Eiland has improperly named Defendant Feder as "Mark Feeder." The Court will refer to him as Feder throughout this Opinion and Order.
BACKGROUND
The facts in the background section are taken from Eiland's Second Amended Complaint and are presumed true for the purpose of resolving defendant's motion to dismiss. See Virnich v. Vorwald, 664 F.3d 206, 212 (7th Cir. 2011); Local 15, Int'l Bhd. of Elec. Workers, AFL-CIO v. Exelon Corp., 495 F.3d 779, 782 (7th Cir. 2007). A court normally cannot consider extrinsic evidence without converting a motion to dismiss into one for summary judgment. Hecker v. Deere & Co., 556 F.3d 575, 582-83 (7th Cir. 2009). Where a document is referenced in the complaint and central to the plaintiff's claims, however, the Court may consider it in ruling on the motion to dismiss. Id. The Court may also take judicial notice of matters of public record. Gen. Elec. Capital Corp. v. Lease Resolution Corp., 128 F.3d 1074, 1080-81 (7th Cir. 1997).

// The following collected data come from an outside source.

/-! ### updGauge -/
@[simp] theorem updGauge_pending (f : Gauge → Gauge) : (updGauge s f).pending = s.pending := rfl
@[simp] theorem updGauge_phase (f : Gauge → Gauge) : (updGauge s f).phase = s.phase := rfl
@[simp] theorem updGauge_fresh (f : Gauge → Gauge) : (updGauge s f).fresh = s.fresh := rfl
@[simp] theorem updGauge_regs (f : Gauge → Gauge) : (updGauge s f).regs = s.regs := rfl
@[simp] theorem updGauge_mem (f : Gauge → Gauge) : (updGauge s f).mem = s.mem := rfl
@[simp] theorem updGauge_poison (f : Gauge → Gauge) : (updGauge s f).poison = s.poison := rfl
@[simp] theorem updGauge_t3 (f : Gauge → Gauge) : (updGauge s f).t3 = s.t3 := rfl
@[simp] theorem updGauge_queues (f : Gauge → Gauge) : (updGauge s f).queues = s.queues := rfl
@[simp] theorem updGauge_tokens (f : Gauge → Gauge) : (updGauge s f).tokens = s.tokens := rfl
@[simp] theorem updGauge_events (f : Gauge → Gauge) : (updGauge s f).events = s.events := rfl
@[simp] theorem updGauge_evWait (f : Gauge → Gauge) : (updGauge s f).evWait = s.evWait := rfl
@[simp] theorem updGauge_evTail (f : Gauge → Gauge) : (updGauge s f).evTail = s.evTail := rfl
@[simp] theorem updGauge_evHead (f : Gauge → Gauge) : (updGauge s f).evHead = s.evHead := rfl
@[simp] theorem updGauge_evLost (f : Gauge → Gauge) : (updGauge s f).evLost = s.evLost := rfl
@[simp] theorem updGauge_rclamp (f : Gauge → Gauge) : (updGauge s f).rclamp = s.rclamp := rfl
@[simp] theorem updGauge_halts (f : Gauge → Gauge) : (updGauge s f).halts = s.halts := rfl
@[simp] theorem updGauge_haltCount (f : Gauge → Gauge) : (updGauge s f).haltCount = s.haltCount := rfl
@[simp] theorem updGauge_haltSeen (f : Gauge → Gauge) : (updGauge s f).haltSeen = s.haltSeen := rfl
@[simp] theorem updGauge_gauge (f : Gauge → Gauge) : (updGauge s f).gauge = f s.gauge := rfl
@[simp] theorem updGauge_ports (f : Gauge → Gauge) : (updGauge s f).ports = s.ports := rfl
@[simp] theorem updGauge_routes (f : Gauge → Gauge) : (updGauge s f).routes = s.routes := rfl
@[simp] theorem updGauge_groups (f : Gauge → Gauge) : (updGauge s f).groups = s.groups := rfl
@[simp] theorem updGauge_early (f : Gauge → Gauge) : (updGauge s f).early = s.early := rfl
@[simp] theorem updGauge_looped (f : Gauge → Gauge) : (updGauge s f).looped = s.looped := rfl
@[simp] theorem updGauge_resetCause (f : Gauge → Gauge) : (updGauge s f).resetCause = s.resetCause := rfl
@[simp] theorem updGauge_bl (f : Gauge → Gauge) : (updGauge s f).bl = s.bl := rfl
@[simp] theorem updGauge_t1Init (f : Gauge → Gauge) : (updGauge s f).t1Init = s.t1Init := rfl
@[simp] theorem updGauge_t2Init (f : Gauge → Gauge) : (updGauge s f).t2Init = s.t2Init := rfl
@[simp] theorem updGauge_ueAddr (f : Gauge → Gauge) : (updGauge s f).ueAddr = s.ueAddr := rfl
@[simp] theorem updGauge_jobFatal (f : Gauge → Gauge) : (updGauge s f).jobFatal = s.jobFatal := rfl
@[simp] theorem updGauge_fatal (f : Gauge → Gauge) : (updGauge s f).fatal = s.fatal := rfl
@[simp] theorem updGauge_mbx (f : Gauge → Gauge) : (updGauge s f).mbx = s.mbx := rfl
@[simp] theorem updGauge_inService (f : Gauge → Gauge) : (updGauge s f).inService = s.inService := rfl
@[simp] theorem updGauge_engines (f : Gauge → Gauge) : (updGauge s f).engines = s.engines := rfl
@[simp] theorem updGauge_fuses (f : Gauge → Gauge) : (updGauge s f).fuses = s.fuses := rfl
@[simp] theorem updGauge_eddies (f : Gauge → Gauge) : (updGauge s f).eddies = s.eddies := rfl
@[simp] theorem updGauge_eddyCrc (f : Gauge → Gauge) : (updGauge s f).eddyCrc = s.eddyCrc := rfl
@[simp] theorem updGauge_eddyLoaded (f : Gauge → Gauge) : (updGauge s f).eddyLoaded = s.eddyLoaded := rfl
@[simp] theorem updGauge_bist (f : Gauge → Gauge) : (updGauge s f).bist = s.bist := rfl
@[simp] theorem updGauge_programs (f : Gauge → Gauge) : (updGauge s f).programs = s.programs := rfl
@[simp] theorem updGauge_progCrc (f : Gauge → Gauge) : (updGauge s f).progCrc = s.progCrc := rfl
@[simp] theorem updGauge_cores (f : Gauge → Gauge) : (updGauge s f).cores = s.cores := rfl
@[simp] theorem updGauge_snap (f : Gauge → Gauge) : (updGauge s f).snap = s.snap := rfl
@[simp] theorem updGauge_power (f : Gauge → Gauge) : (updGauge s f).power = s.power := rfl
@[simp] theorem updGauge_serial (f : Gauge → Gauge) : (updGauge s f).serial = s.serial := rfl
@[simp] theorem updGauge_stepping (f : Gauge → Gauge) : (updGauge s f).stepping = s.stepping := rfl
@[simp] theorem updGauge_otp (f : Gauge → Gauge) : (updGauge s f).otp = s.otp := rfl
@[simp] theorem updGauge_flash (f : Gauge → Gauge) : (updGauge s f).flash = s.flash := rfl
@[simp] theorem updGauge_boot (f : Gauge → Gauge) : (updGauge s f).boot = s.boot := rfl
@[simp] theorem updGauge_puf (f : Gauge → Gauge) : (updGauge s f).puf = s.puf := rfl
@[simp] theorem updGauge_romRoot (f : Gauge → Gauge) : (updGauge s f).romRoot = s.romRoot := rfl
@[simp] theorem updGauge_idKey (f : Gauge → Gauge) : (updGauge s f).idKey = s.idKey := rfl
@[simp] theorem updGauge_t1key (f : Gauge → Gauge) : (updGauge s f).t1key = s.t1key := rfl
@[simp] theorem updGauge_t2key (f : Gauge → Gauge) : (updGauge s f).t2key = s.t2key := rfl
@[simp] theorem updGauge_unlocked (f : Gauge → Gauge) : (updGauge s f).unlocked = s.unlocked := rfl
@[simp] theorem updGauge_measLog (f : Gauge → Gauge) : (updGauge s f).measLog = s.measLog := rfl
@[simp] theorem updGauge_sessions (f : Gauge → Gauge) : (updGauge s f).sessions = s.sessions := rfl
@[simp] theorem updGauge_jobClear (f : Gauge → Gauge) : (updGauge s f).jobClear = s.jobClear := rfl
@[simp] theorem updGauge_mgmt (f : Gauge → Gauge) : (updGauge s f).mgmt = s.mgmt := rfl
@[simp] theorem updGauge_cfg (f : Gauge → Gauge) : (updGauge s f).cfg = s.cfg := rfl
@[simp] theorem updGauge_alert (f : Gauge → Gauge) : (updGauge s f).alert = s.alert := rfl
@[simp] theorem updGauge_perst (f : Gauge → Gauge) : (updGauge s f).perst = s.perst := rfl
@[simp] theorem updGauge_pwrEn (f : Gauge → Gauge) : (updGauge s f).pwrEn = s.pwrEn := rfl
@[simp] theorem updGauge_loopOpen (f : Gauge → Gauge) : (updGauge s f).loopOpen = s.loopOpen := rfl
@[simp] theorem updGauge_ide (f : Gauge → Gauge) : (updGauge s f).ide = s.ide := rfl
@[simp] theorem updGauge_msix (f : Gauge → Gauge) : (updGauge s f).msix = s.msix := rfl
@[simp] theorem updGauge_msixPending (f : Gauge → Gauge) : (updGauge s f).msixPending = s.msixPending := rfl
@[simp] theorem updGauge_t3key (f : Gauge → Gauge) : (updGauge s f).t3key = s.t3key := rfl
@[simp] theorem updGauge_outbox (f : Gauge → Gauge) : (updGauge s f).outbox = s.outbox := rfl

/-! ### outMsg -/
@[simp] theorem outMsg_pending (m : OutMsg) : (outMsg s m).pending = s.pending := rfl
@[simp] theorem outMsg_phase (m : OutMsg) : (outMsg s m).phase = s.phase := rfl
@[simp] theorem outMsg_fresh (m : OutMsg) : (outMsg s m).fresh = s.fresh := rfl
@[simp] theorem outMsg_regs (m : OutMsg) : (outMsg s m).regs = s.regs := rfl
@[simp] theorem outMsg_mem (m : OutMsg) : (outMsg s m).mem = s.mem := rfl
@[simp] theorem outMsg_poison (m : OutMsg) : (outMsg s m).poison = s.poison := rfl
@[simp] theorem outMsg_t3 (m : OutMsg) : (outMsg s m).t3 = s.t3 := rfl
@[simp] theorem outMsg_queues (m : OutMsg) : (outMsg s m).queues = s.queues := rfl
@[simp] theorem outMsg_tokens (m : OutMsg) : (outMsg s m).tokens = s.tokens := rfl
@[simp] theorem outMsg_events (m : OutMsg) : (outMsg s m).events = s.events := rfl
@[simp] theorem outMsg_evWait (m : OutMsg) : (outMsg s m).evWait = s.evWait := rfl
@[simp] theorem outMsg_evTail (m : OutMsg) : (outMsg s m).evTail = s.evTail := rfl
@[simp] theorem outMsg_evHead (m : OutMsg) : (outMsg s m).evHead = s.evHead := rfl
@[simp] theorem outMsg_evLost (m : OutMsg) : (outMsg s m).evLost = s.evLost := rfl
@[simp] theorem outMsg_rclamp (m : OutMsg) : (outMsg s m).rclamp = s.rclamp := rfl
@[simp] theorem outMsg_halts (m : OutMsg) : (outMsg s m).halts = s.halts := rfl
@[simp] theorem outMsg_haltCount (m : OutMsg) : (outMsg s m).haltCount = s.haltCount := rfl
@[simp] theorem outMsg_haltSeen (m : OutMsg) : (outMsg s m).haltSeen = s.haltSeen := rfl
@[simp] theorem outMsg_gauge (m : OutMsg) : (outMsg s m).gauge = s.gauge := rfl
@[simp] theorem outMsg_ports (m : OutMsg) : (outMsg s m).ports = s.ports := rfl
@[simp] theorem outMsg_routes (m : OutMsg) : (outMsg s m).routes = s.routes := rfl
@[simp] theorem outMsg_groups (m : OutMsg) : (outMsg s m).groups = s.groups := rfl
@[simp] theorem outMsg_early (m : OutMsg) : (outMsg s m).early = s.early := rfl
@[simp] theorem outMsg_looped (m : OutMsg) : (outMsg s m).looped = s.looped := rfl
@[simp] theorem outMsg_resetCause (m : OutMsg) : (outMsg s m).resetCause = s.resetCause := rfl
@[simp] theorem outMsg_bl (m : OutMsg) : (outMsg s m).bl = s.bl := rfl
@[simp] theorem outMsg_t1Init (m : OutMsg) : (outMsg s m).t1Init = s.t1Init := rfl
@[simp] theorem outMsg_t2Init (m : OutMsg) : (outMsg s m).t2Init = s.t2Init := rfl
@[simp] theorem outMsg_ueAddr (m : OutMsg) : (outMsg s m).ueAddr = s.ueAddr := rfl
@[simp] theorem outMsg_jobFatal (m : OutMsg) : (outMsg s m).jobFatal = s.jobFatal := rfl
@[simp] theorem outMsg_fatal (m : OutMsg) : (outMsg s m).fatal = s.fatal := rfl
@[simp] theorem outMsg_mbx (m : OutMsg) : (outMsg s m).mbx = s.mbx := rfl
@[simp] theorem outMsg_inService (m : OutMsg) : (outMsg s m).inService = s.inService := rfl
@[simp] theorem outMsg_engines (m : OutMsg) : (outMsg s m).engines = s.engines := rfl
@[simp] theorem outMsg_fuses (m : OutMsg) : (outMsg s m).fuses = s.fuses := rfl
@[simp] theorem outMsg_eddies (m : OutMsg) : (outMsg s m).eddies = s.eddies := rfl
@[simp] theorem outMsg_eddyCrc (m : OutMsg) : (outMsg s m).eddyCrc = s.eddyCrc := rfl
@[simp] theorem outMsg_eddyLoaded (m : OutMsg) : (outMsg s m).eddyLoaded = s.eddyLoaded := rfl
@[simp] theorem outMsg_bist (m : OutMsg) : (outMsg s m).bist = s.bist := rfl
@[simp] theorem outMsg_programs (m : OutMsg) : (outMsg s m).programs = s.programs := rfl
@[simp] theorem outMsg_progCrc (m : OutMsg) : (outMsg s m).progCrc = s.progCrc := rfl
@[simp] theorem outMsg_cores (m : OutMsg) : (outMsg s m).cores = s.cores := rfl
@[simp] theorem outMsg_snap (m : OutMsg) : (outMsg s m).snap = s.snap := rfl
@[simp] theorem outMsg_power (m : OutMsg) : (outMsg s m).power = s.power := rfl
@[simp] theorem outMsg_serial (m : OutMsg) : (outMsg s m).serial = s.serial := rfl
@[simp] theorem outMsg_stepping (m : OutMsg) : (outMsg s m).stepping = s.stepping := rfl
@[simp] theorem outMsg_otp (m : OutMsg) : (outMsg s m).otp = s.otp := rfl
@[simp] theorem outMsg_flash (m : OutMsg) : (outMsg s m).flash = s.flash := rfl
@[simp] theorem outMsg_boot (m : OutMsg) : (outMsg s m).boot = s.boot := rfl
@[simp] theorem outMsg_puf (m : OutMsg) : (outMsg s m).puf = s.puf := rfl
@[simp] theorem outMsg_romRoot (m : OutMsg) : (outMsg s m).romRoot = s.romRoot := rfl
@[simp] theorem outMsg_idKey (m : OutMsg) : (outMsg s m).idKey = s.idKey := rfl
@[simp] theorem outMsg_t1key (m : OutMsg) : (outMsg s m).t1key = s.t1key := rfl
@[simp] theorem outMsg_t2key (m : OutMsg) : (outMsg s m).t2key = s.t2key := rfl
@[simp] theorem outMsg_unlocked (m : OutMsg) : (outMsg s m).unlocked = s.unlocked := rfl
@[simp] theorem outMsg_measLog (m : OutMsg) : (outMsg s m).measLog = s.measLog := rfl
@[simp] theorem outMsg_sessions (m : OutMsg) : (outMsg s m).sessions = s.sessions := rfl
@[simp] theorem outMsg_jobClear (m : OutMsg) : (outMsg s m).jobClear = s.jobClear := rfl
@[simp] theorem outMsg_mgmt (m : OutMsg) : (outMsg s m).mgmt = s.mgmt := rfl
@[simp] theorem outMsg_cfg (m : OutMsg) : (outMsg s m).cfg = s.cfg := rfl
@[simp] theorem outMsg_alert (m : OutMsg) : (outMsg s m).alert = s.alert := rfl
@[simp] theorem outMsg_perst (m : OutMsg) : (outMsg s m).perst = s.perst := rfl
@[simp] theorem outMsg_pwrEn (m : OutMsg) : (outMsg s m).pwrEn = s.pwrEn := rfl
@[simp] theorem outMsg_loopOpen (m : OutMsg) : (outMsg s m).loopOpen = s.loopOpen := rfl
@[simp] theorem outMsg_ide (m : OutMsg) : (outMsg s m).ide = s.ide := rfl
@[simp] theorem outMsg_msix (m : OutMsg) : (outMsg s m).msix = s.msix := rfl
@[simp] theorem outMsg_msixPending (m : OutMsg) : (outMsg s m).msixPending = s.msixPending := rfl
@[simp] theorem outMsg_t3key (m : OutMsg) : (outMsg s m).t3key = s.t3key := rfl
@[simp] theorem outMsg_outbox (m : OutMsg) : (outMsg s m).outbox = s.outbox ++ [m] := rfl

/-! ### raise -/
/-- A vector raised: its message, or its pending bit while it is masked (R355, R510). -/
theorem raise_eq (v : Nat) : raise s v = { s with
    outbox := s.outbox ++ (if !s.msix[msixFin v].masked && ioOk s then [.msix v] else [])
    msixPending := if s.msix[msixFin v].masked then s.msixPending.set (msixFin v) true else s.msixPending } := by
  unfold raise
  generalize s.msix[msixFin v].masked = b
  generalize ioOk s = c
  cases b <;> cases c <;> simp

Eiland worked at Atlas as an Accounts Receivable Manager with the title "Secretary for MLC." Second Am. Compl. ¶ 8. In April 2012, Feder, who also worked at Atlas, grabbed one of Eiland's breasts, commenting that the shirt she was wearing was too small for her. Between May 2011 and December 2013, Putlak, another Atlas employee, sent Eiland numerous offensive emails, including ones with racial and sexual overtones. Eiland complained about this conduct but eventually left Atlas in 2013.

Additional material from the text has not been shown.